Exercise prompt
Word for word, repeat each entry that follows.

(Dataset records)
- - -

-- ==== Sys2Proof/Machine/Dispatch.lean ====
section
/-! DEFINITION. The dispatch of a command to its meaning: one arm per row of spec/opcode_table.json, in the table's order. -/
namespace Sys2Proof.Machine

def exec (i : Instr) (s : State) : Host.Outcome State Fault Refusal :=
  match i with
  | .status p len => Sys2Proof.Machine.execStatus p len s
  | .eventAck p len set => Sys2Proof.Machine.execEventAck p len set s
  | .arrive p len r => Sys2Proof.Machine.execArrive p len r s
  | .weigh p len visit gross => Sys2Proof.Machine.execWeigh p len visit gross s
  | .gone p len visit => Sys2Proof.Machine.execGone p len visit s
  | .cancel p len visit => Sys2Proof.Machine.execCancel p len visit s
  | .truckQuery p len selector value => Sys2Proof.Machine.execTruckQuery p len selector value s
  | .packIn p len r => Sys2Proof.Machine.execPackIn p len r s
  | .deckPull p len tag => Sys2Proof.Machine.execDeckPull p len tag s
  | .deckQuery p len => Sys2Proof.Machine.execDeckQuery p len s
  | .hello p len => Sys2Proof.Machine.execHello p len s
  | .next p len => Sys2Proof.Machine.execNext p len s
  | .lift p len id tag => Sys2Proof.Machine.execLift p len id tag s
  | .place p len id kind number => Sys2Proof.Machine.execPlace p len id kind number s
  | .putBack p len id => Sys2Proof.Machine.execPutBack p len id s
  | .fail p len id reason => Sys2Proof.Machine.execFail p len id reason s
  | .surveyReport p len id count tags => Sys2Proof.Machine.execSurveyReport p len id count tags s
  | .cfgSetBay p len kind index value => Sys2Proof.Machine.execCfgSetBay p len kind index value s
  | .cfgSetZone p len kind index value => Sys2Proof.Machine.execCfgSetZone p len kind index value s
  | .cfgSetDensity p len index value => Sys2Proof.Machine.execCfgSetDensity p len index value s
  | .cfgSetUplift p len index value => Sys2Proof.Machine.execCfgSetUplift p len index value s
  | .cfgSetWetDwell p len index value => Sys2Proof.Machine.execCfgSetWetDwell p len index value s
  | .cfgSetMargin p len index value => Sys2Proof.Machine.execCfgSetMargin p len index value s
  | .cfgSetMillMark p len kind index value => Sys2Proof.Machine.execCfgSetMillMark p len kind index value s
  | .cfgSetGateMark p len kind index value => Sys2Proof.Machine.execCfgSetGateMark p len kind index value s
  | .cfgSetAgeLimit p len index value => Sys2Proof.Machine.execCfgSetAgeLimit p len index value s
  | .cfgSetLaneCount p len index value => Sys2Proof.Machine.execCfgSetLaneCount p len index value s
  | .cfgSetLaneZone p len index value => Sys2Proof.Machine.execCfgSetLaneZone p len index value s
  | .cfgSetMaxDigDepth p len index value => Sys2Proof.Machine.execCfgSetMaxDigDepth p len index value s
  | .cfgSetTaskTimeout p len index value => Sys2Proof.Machine.execCfgSetTaskTimeout p len index value s
  | .cfgSetSilenceLimit p len index value => Sys2Proof.Machine.execCfgSetSilenceLimit p len index value s
  | .cfgSetPortRate p len index value => Sys2Proof.Machine.execCfgSetPortRate p len index value s
  | .cfgSetRoute p len index value => Sys2Proof.Machine.execCfgSetRoute p len index value s
  | .cfgGet p len kind index => Sys2Proof.Machine.execCfgGet p len kind index s
  | .hold p len tag => Sys2Proof.Machine.execHold p len tag s
  | .free p len tag => Sys2Proof.Machine.execFree p len tag s
  | .writeOff p len tag => Sys2Proof.Machine.execWriteOff p len tag s
  | .packDefine p len r => Sys2Proof.Machine.execPackDefine p len r s
  | .packQuery p len selector value => Sys2Proof.Machine.execPackQuery p len selector value s
  | .stackQuery p len id => Sys2Proof.Machine.execStackQuery p len id s
  | .acceptPartial p len visit => Sys2Proof.Machine.execAcceptPartial p len visit s
  | .loaderMode p len loader mode => Sys2Proof.Machine.execLoaderMode p len loader mode s
  | .stocktake p len scope => Sys2Proof.Machine.execStocktake p len scope s
  | .stocktakeQuery p len => Sys2Proof.Machine.execStocktakeQuery p len s
  | .shipRead p len => Sys2Proof.Machine.execShipRead p len s
  | .clockSet p len minute => Sys2Proof.Machine.execClockSet p len minute s
  | .wetLevel p len level => Sys2Proof.Machine.execWetLevel p len level s
  | .restart p len clear => Sys2Proof.Machine.execRestart p len clear s
  | .unknownMessage p code => Sys2Proof.Machine.execUnknownMessage p code s
  | .badCheckDiscard p => Sys2Proof.Machine.execBadCheckDiscard p s
  | .gapTimeout p => Sys2Proof.Machine.execGapTimeout p s
  | .answerSent p strap => Sys2Proof.Machine.execAnswerSent p strap s
  | .promotion slot => Sys2Proof.Machine.execPromotion slot s
  | .taskTimerExpiry id => Sys2Proof.Machine.execTaskTimerExpiry id s
  | .silenceTimerExpiry loader => Sys2Proof.Machine.execSilenceTimerExpiry loader s
  | .yardMinute => Sys2Proof.Machine.execYardMinute s
  | .pickStep => Sys2Proof.Machine.execPickStep s
  | .configWriteEnd => Sys2Proof.Machine.execConfigWriteEnd s
  | .retainedWriteEnd => Sys2Proof.Machine.execRetainedWriteEnd s
  | .powerOn strap => Sys2Proof.Machine.execPowerOn strap s
  | .resetPin strap => Sys2Proof.Machine.execResetPin strap s
  | .supplyFall => Sys2Proof.Machine.execSupplyFall s
  | .backupLapse => Sys2Proof.Machine.execBackupLapse s
  | .startSweep => Sys2Proof.Machine.execStartSweep s
  | .startByteReceived p => Sys2Proof.Machine.execStartByteReceived p s
  | .lengthByteDiscard p => Sys2Proof.Machine.execLengthByteDiscard p s
  | .writeOfHeadBegins => Sys2Proof.Machine.execWriteOfHeadBegins s

end Sys2Proof.Machine
end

- - -

Response box
-- ==== Sys2Proof/Machine/Dispatch.lean ====
section
/-! DEFINITION. The dispatch of a command to its meaning: one arm per row of spec/opcode_table.json, in the table's order. -/
namespace Sys2Proof.Machine

def exec (i : Instr) (s : State) : Host.Outcome State Fault Refusal :=
  match i with
  | .status p len => Sys2Proof.Machine.execStatus p len s
  | .eventAck p len set => Sys2Proof.Machine.execEventAck p len set s
  | .arrive p len r => Sys2Proof.Machine.execArrive p len r s
  | .weigh p len visit gross => Sys2Proof.Machine.execWeigh p len visit gross s
  | .gone p len visit => Sys2Proof.Machine.execGone p len visit s
  | .cancel p len visit => Sys2Proof.Machine.execCancel p len visit s
  | .truckQuery p len selector value => Sys2Proof.Machine.execTruckQuery p len selector value s
  | .packIn p len r => Sys2Proof.Machine.execPackIn p len r s
  | .deckPull p len tag => Sys2Proof.Machine.execDeckPull p len tag s
  | .deckQuery p len => Sys2Proof.Machine.execDeckQuery p len s
  | .hello p len => Sys2Proof.Machine.execHello p len s
  | .next p len => Sys2Proof.Machine.execNext p len s
  | .lift p len id tag => Sys2Proof.Machine.execLift p len id tag s
  | .place p len id kind number => Sys2Proof.Machine.execPlace p len id kind number s
  | .putBack p len id => Sys2Proof.Machine.execPutBack p len id s
  | .fail p len id reason => Sys2Proof.Machine.execFail p len id reason s
  | .surveyReport p len id count tags => Sys2Proof.Machine.execSurveyReport p len id count tags s
  | .cfgSetBay p len kind index value => Sys2Proof.Machine.execCfgSetBay p len kind index value s
  | .cfgSetZone p len kind index value => Sys2Proof.Machine.execCfgSetZone p len kind index value s
  | .cfgSetDensity p len index value => Sys2Proof.Machine.execCfgSetDensity p len index value s
  | .cfgSetUplift p len index value => Sys2Proof.Machine.execCfgSetUplift p len index value s
  | .cfgSetWetDwell p len index value => Sys2Proof.Machine.execCfgSetWetDwell p len index value s
  | .cfgSetMargin p len index value => Sys2Proof.Machine.execCfgSetMargin p len index value s
  | .cfgSetMillMark p len kind index value => Sys2Proof.Machine.execCfgSetMillMark p len kind index value s
  | .cfgSetGateMark p len kind index value => Sys2Proof.Machine.execCfgSetGateMark p len kind index value s
  | .cfgSetAgeLimit p len index value => Sys2Proof.Machine.execCfgSetAgeLimit p len index value s
  | .cfgSetLaneCount p len index value => Sys2Proof.Machine.execCfgSetLaneCount p len index value s
  | .cfgSetLaneZone p len index value => Sys2Proof.Machine.execCfgSetLaneZone p len index value s
  | .cfgSetMaxDigDepth p len index value => Sys2Proof.Machine.execCfgSetMaxDigDepth p len index value s
  | .cfgSetTaskTimeout p len index value => Sys2Proof.Machine.execCfgSetTaskTimeout p len index value s
  | .cfgSetSilenceLimit p len index value => Sys2Proof.Machine.execCfgSetSilenceLimit p len index value s
  | .cfgSetPortRate p len index value => Sys2Proof.Machine.execCfgSetPortRate p len index value s
  | .cfgSetRoute p len index value => Sys2Proof.Machine.execCfgSetRoute p len index value s
  | .cfgGet p len kind index => Sys2Proof.Machine.execCfgGet p len kind index s
  | .hold p len tag => Sys2Proof.Machine.execHold p len tag s
  | .free p len tag => Sys2Proof.Machine.execFree p len tag s
  | .writeOff p len tag => Sys2Proof.Machine.execWriteOff p len tag s
  | .packDefine p len r => Sys2Proof.Machine.execPackDefine p len r s
  | .packQuery p len selector value => Sys2Proof.Machine.execPackQuery p len selector value s
  | .stackQuery p len id => Sys2Proof.Machine.execStackQuery p len id s
  | .acceptPartial p len visit => Sys2Proof.Machine.execAcceptPartial p len visit s
  | .loaderMode p len loader mode => Sys2Proof.Machine.execLoaderMode p len loader mode s
  | .stocktake p len scope => Sys2Proof.Machine.execStocktake p len scope s
  | .stocktakeQuery p len => Sys2Proof.Machine.execStocktakeQuery p len s
  | .shipRead p len => Sys2Proof.Machine.execShipRead p len s
  | .clockSet p len minute => Sys2Proof.Machine.execClockSet p len minute s
  | .wetLevel p len level => Sys2Proof.Machine.execWetLevel p len level s
  | .restart p len clear => Sys2Proof.Machine.execRestart p len clear s
  | .unknownMessage p code => Sys2Proof.Machine.execUnknownMessage p code s
  | .badCheckDiscard p => Sys2Proof.Machine.execBadCheckDiscard p s
  | .gapTimeout p => Sys2Proof.Machine.execGapTimeout p s
  | .answerSent p strap => Sys2Proof.Machine.execAnswerSent p strap s
  | .promotion slot => Sys2Proof.Machine.execPromotion slot s
  | .taskTimerExpiry id => Sys2Proof.Machine.execTaskTimerExpiry id s
  | .silenceTimerExpiry loader => Sys2Proof.Machine.execSilenceTimerExpiry loader s
  | .yardMinute => Sys2Proof.Machine.execYardMinute s
  | .pickStep => Sys2Proof.Machine.execPickStep s
  | .configWriteEnd => Sys2Proof.Machine.execConfigWriteEnd s
  | .retainedWriteEnd => Sys2Proof.Machine.execRetainedWriteEnd s
  | .powerOn strap => Sys2Proof.Machine.execPowerOn strap s
  | .resetPin strap => Sys2Proof.Machine.execResetPin strap s
  | .supplyFall => Sys2Proof.Machine.execSupplyFall s
  | .backupLapse => Sys2Proof.Machine.execBackupLapse s
  | .startSweep => Sys2Proof.Machine.execStartSweep s
  | .startByteReceived p => Sys2Proof.Machine.execStartByteReceived p s
  | .lengthByteDiscard p => Sys2Proof.Machine.execLengthByteDiscard p s
  | .writeOfHeadBegins => Sys2Proof.Machine.execWriteOfHeadBegins s

end Sys2Proof.Machine
end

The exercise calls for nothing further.